**Study material:**
=-=-=-=-=

-- ==== Sys2Proof/Machine/Ops.lean ====
section
/-! DEFINITION. The operations every meaning and the step share: the commit at the clock edge, and the host's side of a
cycle. FSKCORE takes no exception and returns from none (R13, R200, R203, R204), so there is no operation for either. -/

namespace Sys2Proof.Machine

/-- The end of a cycle that began in `s`: every write of the operation takes effect together (R11, R58), and the block
is an instance of FSKCORE only under a well-formed configuration (R7, R200). log 5 -/
def commit (s t : State) : Host.Outcome State Fault Refusal :=
  if s.cfg.wf then .next t else .refused .illFormedConfiguration

/-- The value of the `ADC_W + 4` lines of the input port when a word is driven on it (R70). log 4 -/
def portValue (cfg : Config) (w : InputWord) : Nat := w.toNat % 2 ^ (cfg.adcW + 4)

/-- The input word of this cycle (R70): the oldest scheduled one (log 2), a free value where none is (log 3). -/
def currentWord (s : State) : InputWord :=
  match s.inputs with
  | []     => hostWord s.cycle
  | w :: _ => w

/-- The host's side of the end of a cycle: the word of this cycle is gone, and is stored nowhere (R70, R55). -/
def consumeWord (s : State) : State := { s with inputs := s.inputs.tail, cycle := s.cycle + 1 }

end Sys2Proof.Machine
end

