-- ==== Sys2Proof/Laws/Bits.lean ====
section
/-! SUPPORT. The integer primitives and what they do in range. -/

namespace Sys2Proof.Machine

theorem zext_range (N : Nat) (v : Int) : 0 ≤ zext N v ∧ zext N v < ((2 ^ N : Nat) : Int) := by
  have h : (0 : Int) < ((2 ^ N : Nat) : Int) := by exact_mod_cast Nat.two_pow_pos N
  exact ⟨Int.emod_nonneg _ (by omega), Int.emod_lt_of_pos _ h⟩

theorem zext_of_lt {N : Nat} {v : Int} (h0 : 0 ≤ v) (h1 : v < ((2 ^ N : Nat) : Int)) : zext N v = v :=
  Int.emod_eq_of_lt h0 h1

/-- A value that fits is not changed by `wrap_32`. -/
theorem wrap_accW_of_range {v : Int} (h0 : -(2 ^ 31 : Int) ≤ v) (h1 : v < (2 ^ 31 : Int)) : wrap accW v = v := by
  simp only [wrap, sext, accW]
  norm_num at *
  omega

/-- `asr` never moves past its operand on the negative side nor past zero. -/
theorem asr_between (v : Int) (k : Nat) :
    (0 ≤ v → 0 ≤ asr v k ∧ asr v k ≤ v) ∧ (v ≤ 0 → v ≤ asr v k ∧ asr v k ≤ 0) := by
  have h1 : (1 : Int) ≤ ((2 ^ k : Nat) : Int) := by exact_mod_cast Nat.one_le_two_pow
  unfold asr
  constructor
  · intro hv
    exact ⟨Int.ediv_nonneg hv (by omega), Int.ediv_le_self _ hv⟩
  · intro hv
    refine ⟨?_, Int.ediv_nonpos_of_nonpos_of_neg hv (by omega)⟩
    rw [Int.le_ediv_iff_mul_le (by omega)]
    nlinarith

@[simp] theorem asr_zero (v : Int) : asr v 0 = v := by simp [asr]

theorem toInt_ofInt_acc {v : Int} (h0 : -(2 ^ 31 : Int) ≤ v) (h1 : v < (2 ^ 31 : Int)) :
    (BitVec.ofInt 32 v).toInt = v := by
  rw [BitVec.toInt_ofInt]
  exact Int.bmod_eq_of_le (by norm_num at *; omega) (by norm_num at *; omega)

theorem toInt_ofInt_adc {v : Int} (h0 : -(2 ^ 14 : Int) ≤ v) (h1 : v < (2 ^ 14 : Int)) :
    (BitVec.ofInt 15 v).toInt = v := by
  rw [BitVec.toInt_ofInt]
  exact Int.bmod_eq_of_le (by norm_num at *; omega) (by norm_num at *; omega)

theorem toInt_countWord {v : Int} (h0 : -(2 ^ 15 : Int) ≤ v) (h1 : v < (2 ^ 15 : Int)) :
    (countWord v).toInt = v := by
  unfold countWord
  rw [BitVec.toInt_ofInt]
  exact Int.bmod_eq_of_le (by norm_num at *; omega) (by norm_num at *; omega)

/-- A filter section gives a value between its state and its input, where `wrap_32` changes nothing (R34(b)). -/
theorem filterSection_between {k : Nat} {S x lo hi : Int} (hS : lo ≤ S ∧ S ≤ hi) (hx : lo ≤ x ∧ x ≤ hi)
    (hlo : -(2 ^ 31 : Int) ≤ lo) (hhi : hi < (2 ^ 31 : Int)) :
    filterSection k S x = S + asr (x - S) k ∧ lo ≤ filterSection k S x ∧ filterSection k S x ≤ hi := by
  have hb := asr_between (x - S) k
  have hr : lo ≤ S + asr (x - S) k ∧ S + asr (x - S) k ≤ hi := by
    rcases le_total 0 (x - S) with h | h
    · obtain ⟨h0, h1⟩ := hb.1 h; constructor <;> omega
    · obtain ⟨h0, h1⟩ := hb.2 h; constructor <;> omega
  have hw : filterSection k S x = S + asr (x - S) k := wrap_accW_of_range (by omega) (by omega)
  rw [hw]
  exact ⟨rfl, hr⟩

end Sys2Proof.Machine
end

=-=-=-=-=

**Exercise:**
Whenever the string "with" shows up on a line of the listing, copy that line.

**Task response:**
  match s.inputs with
def consumeWord (s : State) : State := { s with inputs := s.inputs.tail, cycle := s.cycle + 1 }
    rcases le_total 0 (x - S) with h | h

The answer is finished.